Give again, word for word, each line below starting at the one that contains "size0 : c.flashSize0 ≤ 2 ^ 32" and ending at the one that contains "exact ⟨h1, h2, h3, h4, h5, h6, h7, h8, h9, h10⟩".

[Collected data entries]
<<<<
-- ==== Sys2Proof/Laws/Config.lean ====
section
/-! SUPPORT. What a configuration that meets R7 is like: its offsets, nibble places, lines, positions and command bytes; and
that the values of R6 are such a configuration. -/

namespace Sys2Proof

/-- The values of R6 meet the constraints (R6, R7). -/
theorem reference_ok : Cfg.reference.ok = true := by decide +kernel

/-- With the values of R6 the placement and the lines are the decided formulas (D5, D6). -/
theorem reference_places : ∀ src : Fin 32, (Cfg.reference.irrIndex src).val = 3 - src.val / 8 ∧
    Cfg.reference.irrShift src = 4 * (src.val % 8) := by decide +kernel

theorem reference_lines : ∀ l : Fin 6, l ≠ 0 → Cfg.reference.lineOfLevel l.val = some (l.val + 1) := by decide +kernel

/-! The parts of the check. -/

theorem Cfg.ok_parts {c : Cfg} (h : c.ok = true) : c.inputsOk = true ∧ c.placesOk = true ∧ c.linesOk = true ∧
    c.bitsOk = true ∧ c.commandsOk = true ∧ c.offsetsOk = true ∧ c.codesOk = true := by
  simpa only [Cfg.ok, List.all_cons, List.all_nil, id, Bool.and_eq_true, and_true] using h

/-- The inputs and OPEN fields of a legal configuration (R7, R98). -/
structure Cfg.Inputs (c : Cfg) : Prop where
  table838x : Cfg.tableOk c.route838x = true
  table839x : Cfg.tableOk c.route839x = true
  sources : c.srcTimer ≠ c.srcUart0
  timer : c.srcTimer < 32
  uart0 : c.srcUart0 < 32
  size0 : c.flashSize0 ≤ 2 ^ 32
  size1 : c.flashSize1 ≤ 2 ^ 32
  erase : Cfg.powerOfTwo c.eraseSize = true
  cs : c.cs ≤ 1
  budget : c.pollBudget ≠ some 0

theorem Cfg.inputs {c : Cfg} (h : c.ok = true) : c.Inputs := by
  have := (Cfg.ok_parts h).1
  simp only [Cfg.inputsOk, List.all_cons, List.all_nil, id, Bool.and_eq_true, bne_iff_ne, ne_eq, decide_eq_true_eq,
    and_true] at this
  obtain ⟨h1, h2, h3, h4, h5, h6, h7, h8, h9, h10⟩ := this
  exact ⟨h1, h2, h3, h4, h5, h6, h7, h8, h9, h10⟩

/-- The positions of SFCSR and of BO in a legal configuration (R7). -/
structure Cfg.Bits (c : Cfg) : Prop where
  csb0 : c.bitCsb0 < 32
  csb1 : c.bitCsb1 < 32
  rdy : c.bitRdy < 32
  len : c.lenLo + 1 < 32
  hi : c.lenHi = c.lenLo + 1
  bo : c.bitBo < 32
  csb0_csb1 : c.bitCsb0 ≠ c.bitCsb1
  csb0_rdy : c.bitCsb0 ≠ c.bitRdy
  csb1_rdy : c.bitCsb1 ≠ c.bitRdy
  csb0_lo : c.bitCsb0 ≠ c.lenLo
  csb0_hi : c.bitCsb0 ≠ c.lenLo + 1
  csb1_lo : c.bitCsb1 ≠ c.lenLo
  csb1_hi : c.bitCsb1 ≠ c.lenLo + 1
  rdy_lo : c.bitRdy ≠ c.lenLo
  rdy_hi : c.bitRdy ≠ c.lenLo + 1

theorem Cfg.bits {c : Cfg} (h : c.ok = true) : c.Bits := by
  have := (Cfg.ok_parts h).2.2.2.1
  simp only [Cfg.bitsOk, Cfg.sfcsrBits, Bool.and_eq_true, decide_eq_true_eq, beq_iff_eq, List.nodup_cons, List.mem_cons,
    List.not_mem_nil, or_false, not_or, List.all_cons, List.all_nil, List.nodup_nil, and_true, not_false_eq_true] at this
  obtain ⟨⟨⟨hn, hl⟩, ha⟩, hb⟩ := this
  rw [hl] at hn ha
  refine ⟨?_, ?_, ?_, ?_, hl, hb, ?_, ?_, ?_, ?_, ?_, ?_, ?_, ?_, ?_⟩ <;> omega

/-- The command bytes and status positions of a legal configuration (R7, R118). -/
structure Cfg.Commands (c : Cfg) : Prop where
  nodup : c.commandBytes.Nodup
  status : c.srWip ≠ c.srWel
  wip : c.srWip < 8
  wel : c.srWel < 8

theorem Cfg.commands {c : Cfg} (h : c.ok = true) : c.Commands := by
  have := (Cfg.ok_parts h).2.2.2.2.1
  simp only [Cfg.commandsOk, Bool.and_eq_true, decide_eq_true_eq, bne_iff_ne, ne_eq, and_assoc] at this
  exact ⟨this.1, this.2.1, this.2.2.1, this.2.2.2⟩

/-- The nine command bytes are pairwise distinct (R7). -/
theorem Cfg.commands_distinct {c : Cfg} (h : c.ok = true) :
    c.opWrsr ≠ c.opPp3 ∧ c.opWrsr ≠ c.opRdsr ∧ c.opWrsr ≠ c.opWren ∧ c.opWrsr ≠ c.opRead3 ∧ c.opWrsr ≠ c.opRead4 ∧
    c.opWrsr ≠ c.opPp4 ∧ c.opWrsr ≠ c.opSe3 ∧ c.opWrsr ≠ c.opSe4 ∧
    c.opPp3 ≠ c.opWrsr ∧ c.opPp3 ≠ c.opRdsr ∧ c.opPp3 ≠ c.opWren ∧ c.opPp3 ≠ c.opRead3 ∧ c.opPp3 ≠ c.opRead4 ∧
    c.opPp3 ≠ c.opPp4 ∧ c.opPp3 ≠ c.opSe3 ∧ c.opPp3 ≠ c.opSe4 ∧
    c.opRdsr ≠ c.opWrsr ∧ c.opRdsr ≠ c.opPp3 ∧ c.opRdsr ≠ c.opWren ∧ c.opRdsr ≠ c.opRead3 ∧ c.opRdsr ≠ c.opRead4 ∧
    c.opRdsr ≠ c.opPp4 ∧ c.opRdsr ≠ c.opSe3 ∧ c.opRdsr ≠ c.opSe4 ∧
    c.opWren ≠ c.opWrsr ∧ c.opWren ≠ c.opPp3 ∧ c.opWren ≠ c.opRdsr ∧ c.opWren ≠ c.opRead3 ∧ c.opWren ≠ c.opRead4 ∧
    c.opWren ≠ c.opPp4 ∧ c.opWren ≠ c.opSe3 ∧ c.opWren ≠ c.opSe4 ∧
    c.opRead3 ≠ c.opWrsr ∧ c.opRead3 ≠ c.opPp3 ∧ c.opRead3 ≠ c.opRdsr ∧ c.opRead3 ≠ c.opWren ∧ c.opRead3 ≠ c.opRead4 ∧
    c.opRead3 ≠ c.opPp4 ∧ c.opRead3 ≠ c.opSe3 ∧ c.opRead3 ≠ c.opSe4 ∧
    c.opRead4 ≠ c.opWrsr ∧ c.opRead4 ≠ c.opPp3 ∧ c.opRead4 ≠ c.opRdsr ∧ c.opRead4 ≠ c.opWren ∧ c.opRead4 ≠ c.opRead3 ∧
    c.opRead4 ≠ c.opPp4 ∧ c.opRead4 ≠ c.opSe3 ∧ c.opRead4 ≠ c.opSe4 ∧
    c.opPp4 ≠ c.opWrsr ∧ c.opPp4 ≠ c.opPp3 ∧ c.opPp4 ≠ c.opRdsr ∧ c.opPp4 ≠ c.opWren ∧ c.opPp4 ≠ c.opRead3 ∧
    c.opPp4 ≠ c.opRead4 ∧ c.opPp4 ≠ c.opSe3 ∧ c.opPp4 ≠ c.opSe4 ∧
    c.opSe3 ≠ c.opWrsr ∧ c.opSe3 ≠ c.opPp3 ∧ c.opSe3 ≠ c.opRdsr ∧ c.opSe3 ≠ c.opWren ∧ c.opSe3 ≠ c.opRead3 ∧
    c.opSe3 ≠ c.opRead4 ∧ c.opSe3 ≠ c.opPp4 ∧ c.opSe3 ≠ c.opSe4 ∧
    c.opSe4 ≠ c.opWrsr ∧ c.opSe4 ≠ c.opPp3 ∧ c.opSe4 ≠ c.opRdsr ∧ c.opSe4 ≠ c.opWren ∧ c.opSe4 ≠ c.opRead3 ∧
    c.opSe4 ≠ c.opRead4 ∧ c.opSe4 ≠ c.opPp4 ∧ c.opSe4 ≠ c.opSe3 := by
  have hn := (Cfg.commands h).nodup
  have sym : ∀ {a b : Byte}, ¬ a = b → ¬ b = a := fun h e => h e.symm
  simp only [Cfg.commandBytes, List.nodup_cons, List.mem_cons, List.not_mem_nil, or_false, not_or, List.nodup_nil,
    and_true, not_false_eq_true, and_assoc] at hn
  obtain ⟨a1, a2, a3, a4, a5, a6, a7, a8, b1, b2, b3, b4, b5, b6, b7, c1, c2, c3, c4, c5, c6, d1, d2, d3, d4, d5,
    e1, e2, e3, e4, f1, f2, f3, g1, g2, k1⟩ := hn
  exact ⟨a1, a2, a3, a4, a5, a6, a7, a8, sym a1, b1, b2, b3, b4, b5, b6, b7, sym a2, sym b1, c1, c2, c3, c4, c5, c6,
    sym a3, sym b2, sym c1, d1, d2, d3, d4, d5, sym a4, sym b3, sym c2, sym d1, e1, e2, e3, e4,
    sym a5, sym b4, sym c3, sym d2, sym e1, f1, f2, f3, sym a6, sym b5, sym c4, sym d3, sym e2, sym f1, g1, g2,
    sym a7, sym b6, sym c5, sym d4, sym e3, sym f2, sym g1, k1, sym a8, sym b7, sym c6, sym d5, sym e4, sym f3, sym g2,
    sym k1⟩

/-- The result codes of a legal configuration (R116, R133). -/
theorem Cfg.codes {c : Cfg} (h : c.ok = true) : c.eInval < 0 ∧ c.eTimedOut < 0 ∧ c.eInval ≠ c.eTimedOut := by
  have := (Cfg.ok_parts h).2.2.2.2.2.2
  simpa only [Cfg.codesOk, Bool.and_eq_true, decide_eq_true_eq, bne_iff_ne, ne_eq, and_assoc] using this

/-- The lines of a legal configuration: levels 1 to 5 have lines below 8, each its own (R7). -/
structure Cfg.Lines (c : Cfg) : Prop where
  length : c.levelLines.length = 5
  nodup : c.levelLines.Nodup
  lt : ∀ k, k ∈ c.levelLines → k < 8

theorem Cfg.lines {c : Cfg} (h : c.ok = true) : c.Lines := by
  have := (Cfg.ok_parts h).2.2.1
  simp only [Cfg.linesOk, Bool.and_eq_true, decide_eq_true_eq, beq_iff_eq, List.all_eq_true, and_assoc] at this
  exact ⟨this.1, this.2.1, this.2.2⟩

/-- The level that drives a line is one number (R7). -/
theorem Cfg.lineOfLevel_injective {c : Cfg} (h : c.ok = true) {l m k : Nat} (hl : c.lineOfLevel l = some k)
    (hm : c.lineOfLevel m = some k) : l = m := by
  have hn := (Cfg.lines h).nodup
  match l, m, hl, hm with
  | l + 1, m + 1, hl, hm =>
    simp only [Cfg.lineOfLevel, List.getElem?_eq_some_iff] at hl hm
    obtain ⟨h1, e1⟩ := hl
    obtain ⟨h2, e2⟩ := hm
    rw [(List.Nodup.getElem_inj_iff hn).mp (e1.trans e2.symm)]

/-- A number with a line is a level, 1 to 5 (R7). -/
theorem Cfg.lineOfLevel_range {c : Cfg} (h : c.ok = true) {l k : Nat} (hl : c.lineOfLevel l = some k) :
    1 ≤ l ∧ l ≤ 5 ∧ k < 8 := by
  match l, hl with
  | l + 1, hl =>
    simp only [Cfg.lineOfLevel, List.getElem?_eq_some_iff] at hl
    obtain ⟨h1, e1⟩ := hl
    have := (Cfg.lines h).length
    exact ⟨by omega, by omega, (Cfg.lines h).lt k (e1 ▸ List.getElem_mem h1)⟩

/-- The nibble places of a legal configuration (R7). -/
structure Cfg.Places (c : Cfg) : Prop where
  length : c.nibblePlaces.length = 32
  nodup : c.nibblePlaces.Nodup
  shift : ∀ p, p ∈ c.nibblePlaces → p.2 % 4 = 0 ∧ p.2 < 32

theorem Cfg.places {c : Cfg} (h : c.ok = true) : c.Places := by
  have := (Cfg.ok_parts h).2.1
  simp only [Cfg.placesOk, Bool.and_eq_true, decide_eq_true_eq, beq_iff_eq, List.all_eq_true, and_assoc, Config.numSources,
    Config.nibbleWidth, Config.nibblesPerRouting] at this
  exact ⟨this.1, this.2.1, fun p hp => ⟨(this.2.2 p hp).1, of_decide_eq_true (this.2.2 p hp).2⟩⟩

theorem Cfg.nibblePlace_mem {c : Cfg} (h : c.ok = true) {src : Nat} (hs : src < 32) : c.nibblePlace src ∈ c.nibblePlaces := by
  have hl := (Cfg.places h).length
  rw [Cfg.nibblePlace, List.getD_eq_getElem _ _ (by omega)]
  exact List.getElem_mem _

theorem Cfg.irrShift_range {c : Cfg} (h : c.ok = true) {src : Nat} (hs : src < 32) :
    c.irrShift src % 4 = 0 ∧ c.irrShift src < 32 := (Cfg.places h).shift _ (Cfg.nibblePlace_mem h hs)

/-- No two sources have one place (R7). -/
theorem Cfg.nibblePlace_injective {c : Cfg} (h : c.ok = true) {a b : Nat} (ha : a < 32) (hb : b < 32)
    (e : c.irrIndex a = c.irrIndex b) (f : c.irrShift a = c.irrShift b) : a = b := by
  have hl := (Cfg.places h).length
  have e' : c.nibblePlace a = c.nibblePlace b := Prod.ext e f
  rw [Cfg.nibblePlace, Cfg.nibblePlace, List.getD_eq_getElem _ _ (by omega), List.getD_eq_getElem _ _ (by omega)] at e'
  exact (List.Nodup.getElem_inj_iff (Cfg.places h).nodup).mp e'

/-- The offset names the register of a block (R30). -/
theorem Reg.offset_injective {c : Cfg} (h : c.ok = true) {r q : Reg} (hb : r.block = q.block)
    (ho : r.offset c = q.offset c) : r = q := by
  have := (Cfg.ok_parts h).2.2.2.2.2.1
  simp only [Cfg.offsetsOk, Bool.and_eq_true, decide_eq_true_eq, List.nodup_cons, List.mem_cons, List.not_mem_nil, or_false,
    not_or, and_assoc] at this
  have hirr : ∀ n : Fin 4, n = 0 ∨ n = 1 ∨ n = 2 ∨ n = 3 := by decide
  have sym : ∀ {a b : Byte}, a = b → b = a := fun h => h.symm
  cases r <;> cases q <;> first | rfl | (simp only [Reg.block] at hb; cases hb; done) | skip
  all_goals first
    | (rename_i n m; rcases hirr n with rfl | rfl | rfl | rfl <;> rcases hirr m with rfl | rfl | rfl | rfl <;>
        first | rfl | (simp only [Reg.offset] at ho; simp_all))
    | (rename_i n; rcases hirr n with rfl | rfl | rfl | rfl <;> (simp only [Reg.offset] at ho; simp_all))
    | (simp only [Reg.offset] at ho; simp_all)

/-- The offset of a register lies in its block's range (R30). -/
theorem Reg.offset_range {c : Cfg} (h : c.ok = true) (r : Reg) : (r.offset c).toNat % 4 = 0 ∧
    (r.offset c).toNat < (match r.block with | .router => 0x18 | .spi => 0x10) := by
  have := (Cfg.ok_parts h).2.2.2.2.2.1
  simp only [Cfg.offsetsOk, Bool.and_eq_true, List.all_cons, List.all_nil, and_true, beq_iff_eq, and_assoc,
    decide_eq_true_eq] at this
  simp only [Config.routerSpan, Config.spiSpan] at this
  have hirr : ∀ n : Fin 4, n = 0 ∨ n = 1 ∨ n = 2 ∨ n = 3 := by decide
  cases r with
  | irr n => rcases hirr n with rfl | rfl | rfl | rfl <;> simp only [Reg.block, Reg.offset] <;> omega
  | _ => simp only [Reg.block, Reg.offset]; omega

end Sys2Proof
end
>>>>
◆ SOLUTION BELOW
  size0 : c.flashSize0 ≤ 2 ^ 32
  size1 : c.flashSize1 ≤ 2 ^ 32
  erase : Cfg.powerOfTwo c.eraseSize = true
  cs : c.cs ≤ 1
  budget : c.pollBudget ≠ some 0

theorem Cfg.inputs {c : Cfg} (h : c.ok = true) : c.Inputs := by
  have := (Cfg.ok_parts h).1
  simp only [Cfg.inputsOk, List.all_cons, List.all_nil, id, Bool.and_eq_true, bne_iff_ne, ne_eq, decide_eq_true_eq,
    and_true] at this
  obtain ⟨h1, h2, h3, h4, h5, h6, h7, h8, h9, h10⟩ := this
  exact ⟨h1, h2, h3, h4, h5, h6, h7, h8, h9, h10⟩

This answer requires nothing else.